Records shown -
-- ==== Sys2Proof/Tests/Slice0.lean ====
section
/-! SUPPORT. The smoke test of well-formedness, and one step of each kind with the values of the manual's own worked
cases (sections 1-9, 2-3, 2-10, 3-6, 4-8, 4-9, 5-8, 6-4, 6-8, 6-9, 7-9, 7-10, 8-9, 9-8, 9-9, 10-6, 11-4). -/

set_option Elab.async false
set_option synthInstance.maxSize 4000

namespace Sys2Proof.Machine

/-! ## Well-formedness: what each check lets through and what it refuses -/

theorem test_wf_addresses : (Instr.peerSilence 47).wf = true ∧ (Instr.peerSilence 50).wf = false
    ∧ (Instr.peerSilence 56).wf = true ∧ (Instr.peerSilence 60).wf = false := by decide +kernel

theorem test_wf_collision_bits : (Instr.collision 2).wf = true ∧ (Instr.collision 1).wf = false
    ∧ (Instr.collision 556).wf = true ∧ (Instr.collision 557).wf = false := by decide +kernel

theorem test_wf_codes : (Instr.unknownRequest 10).wf = true ∧ (Instr.unknownRequest 1).wf = false
    ∧ (Instr.unknownRequest 9).wf = false ∧ (Instr.unknownRequest 0).wf = true ∧ (Instr.issueBadKind 10).wf = true
    ∧ (Instr.issueBadKind 14).wf = true ∧ (Instr.issueBadKind 13).wf = false := by decide +kernel

/-- The bytes of a request that select ends may be a known request's code alone where it takes
arguments; a whole request is no part of one (R160 and R163). -/
theorem test_wf_partial_request : (Instr.linkSelectActive []).wf = true
    ∧ (Instr.linkSelectActive [6, 12]).wf = true ∧ (Instr.linkSelectActive [3]).wf = false := by
  decide +kernel

/-- A report of a floor spells the row STATUS_FLOOR and none of the other rows of a whole record. -/
theorem test_wf_floor_report :
    let line := ((floorReport .normal .quiet []).frame 7 20).heard
    (Instr.statusFloor line).wf = true ∧ (Instr.statusLift line).wf = false ∧ (Instr.statusConsole line).wf = false
    ∧ (Instr.mark line).wf = false ∧ (Instr.frameDiscard line).wf = false
    ∧ (Instr.unknownCommandKind line).wf = false := by decide +kernel

/-- A dominant sample alone spells no row; a pulse is a mismatch, seven dominant bits a discard. -/
theorem test_wf_lone_samples :
    let line : Samples := ⟨0, [false], 0⟩
    (Instr.statusFloor line).wf = false ∧ (Instr.frameDiscard line).wf = false ∧ (Instr.general line).wf = false
    ∧ (Instr.syncMismatch line).wf = false ∧ (Instr.unknownCommandKind line).wf = false
    ∧ (Instr.syncMismatch ⟨16, [false, true], 0⟩).wf = true
    ∧ (Instr.frameDiscard ⟨16, syncOctet ++ List.replicate 7 false, 0⟩).wf = true := by decide +kernel

/-- Each COMMAND spells its own row alone; kinds 0 and 14 spell UNKNOWN_COMMAND_KIND. -/
theorem test_wf_commands :
    let line (c : Command) : Samples := (Command.frame 7 63 c).heard
    let rows (l : Samples) : List Bool := [.general l, .hold l, .resume l, .silence l, .resound l, .allClear l,
      .zoneDisable l, .zoneEnable l, .take l, .keep l, .give l, .testAnnounce l, .liftRestore l,
      .unknownCommandKind l].map Instr.wf
    let only (n : Nat) : List Bool := (List.range 14).map (fun i => i == n)
    [Command.general, .hold 1, .resume 2, .silence 1, .resound 2, .allClear, .zoneDisable 1, .zoneEnable 1, .take 1 1,
      .keep 1, .give 1, .testAnnounce 1 1, .liftRestore 48].map (fun c => rows (line c)) = (List.range 13).map only
    ∧ rows (Frame.heard ⟨56, .command, 63, 4, 7, [0]⟩) = only 13
    ∧ rows (Frame.heard ⟨56, .command, 63, 4, 7, [14]⟩) = only 13 := by decide +kernel

theorem test_wf_mark : (Instr.mark (MarkRecord.frame 16 ⟨.evacuate, 1, 400⟩).heard).wf = true
    ∧ (Instr.mark (Command.frame 7 63 .general).heard).wf = false := by decide +kernel

/-! ## Lifecycle and time -/

/-- A station of the tower of 1-9 in LISTEN, with the zone kinds of `kinds` in every pair of zones. -/
def towerListening (straps : BitVec 6) (role kinds : Nat) : State :=
  (loading straps).does (.configLoadComplete (recordOf (towerBytes role 1 kinds)) restPins)

/-- It in RUN, in generation 7. -/
def tower (straps : BitVec 6) (role kinds : Nat) : State := (towerListening straps role kinds).enterRun.gen 7

/-- A report of floor `a` reaches the station. -/
def State.reported (a : Nat) (r : StatusRecord) (s : State) : State := s.does (.statusFloor (r.frame 7 a).heard)

/-- A zone with four samples of a class behind it. -/
def State.sees (z : Nat) (c : LoopClass) (s : State) : State :=
  s.withZone z (fun x => { x with candidate := some c, run := 4 })

/-- R4: 17 is a floor, 48 a bank, 57 a console; 60 halts (R5). -/
theorem test_straps : (loading 17).station.role = some .floor ∧ (loading 48).station.role = some .lift
    ∧ (loading 57).station.role = some .console ∧ (loading 60).station.lifecycle = .halted
    ∧ (loading 17).station.lifecycle = .load := by decide +kernel

theorem test_pin_reset : (floor17.setGeneral).does .reset = State.reset := by decide +kernel

/-- 1-9: N_up read as 2 with D_up 2 is clamped to 1, CONFIG-CLAMPED 12, digest 128, a LISTEN of 900 ticks. -/
theorem test_startup_17 :
    let s := (loading 17).does (.configLoadComplete (recordOf (towerBytes 1 2 0x22)) restPins)
    s.station.lifecycle = .listen ∧ s.station.loadStatus = .loaded ∧ s.station.digest = 128
    ∧ s.station.listenTimer = some 900 ∧ s.image.up.n = 1
    ∧ s.faults.records.map (fun r => (r.kind, r.subject, r.active, r.count)) = [(.configClamped, 12, true, 1)] := by
  decide +kernel

/-- 1-9, tick 140: (20, 130 s) is taken in LISTEN with two owed ticks, and no frame becomes due. -/
theorem test_listen_adopts :
    let s := (towerListening 17 1 0x22).reported 16 (floorReport .normal .evacuate [(20, 130)])
    s.regime.generation = some 7 ∧ s.regime.origins.map (fun r => (r.origin, r.elapsed, r.applied)) = [(20, 130, 2)]
    ∧ s.station.lifecycle = .listen ∧ s.slots = Slots.empty := by decide +kernel

/-- 1-9, tick 613: the callpoint's alarm ends LISTEN; the ALARM STATUS is due at once, the heartbeat 106 ticks on. -/
theorem test_alarm_ends_listen :
    let s := (((towerListening 17 1 0x22).reported 16 (floorReport .normal .evacuate [(20, 130)])).sees 2 .alarm).does
      (.loopClassAccepted 2)
    s.station.lifecycle = .run ∧ s.regime.originFloors = [20, 17] ∧ s.builder.heartbeat = some 106
    ∧ s.slots.status = some ⟨.alarm, 0, .pending⟩ ∧ (s.zone 2).state = .alarm := by decide +kernel

/-- 3-4: the LISTEN period run out enters RUN; the first heartbeat comes by the address. -/
theorem test_listen_ends : (listening 17).enterRun.station.lifecycle = .run
    ∧ (listening 17).enterRun.station.listenComplete = true ∧ (listening 17).enterRun.builder.heartbeat = some 106
    ∧ (listening 17).does .listenPeriodExpiry = listening 17 := by decide +kernel

/-- R1: the hundredth tick event brings the second event; one tick lowers the timers by one. -/
theorem test_tick :
    let s : State := { floor17 with time := { floor17.time with toSecond := 99, tick := 65535 } }
    let t := s.does (.tick restPins)
    t.time.tick = 0 ∧ t.time.toSecond = 0 ∧ t.time.secondDue = true ∧ t.time.second = s.time.second
    ∧ t.builder.heartbeat = some 105 := by decide +kernel

/-- 6-4, e = 60: the second event that brings the elapsed time to T takes tick 1: u 19, d 15, a_up 0, a_dn 2. -/
theorem test_second_takes_the_spread_tick :
    let s := (tower 16 1 0x11).reported 17 (floorReport .alarm .evacuate [(17, 59)])
    let t := State.does .second { s with time := { s.time with secondDue := true } }
    (s.regime.origins.map (fun r => (r.elapsed, r.applied, r.upEdge, r.downEdge))) = [(59, 0, 18, 16)]
    ∧ t.regime.origins.map (fun r => (r.elapsed, r.applied, r.upEdge, r.downEdge, r.accUp, r.accDown))
        = [(60, 1, 19, 15, 0, 2)] := by decide +kernel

How to complete this task -
Working through the data above, find every line holding "regime" and copy it.

Exercise solution -
    s.regime.generation = some 7 ∧ s.regime.origins.map (fun r => (r.origin, r.elapsed, r.applied)) = [(20, 130, 2)]
    s.station.lifecycle = .run ∧ s.regime.originFloors = [20, 17] ∧ s.builder.heartbeat = some 106
    (s.regime.origins.map (fun r => (r.elapsed, r.applied, r.upEdge, r.downEdge))) = [(59, 0, 18, 16)]
    ∧ t.regime.origins.map (fun r => (r.elapsed, r.applied, r.upEdge, r.downEdge, r.accUp, r.accDown))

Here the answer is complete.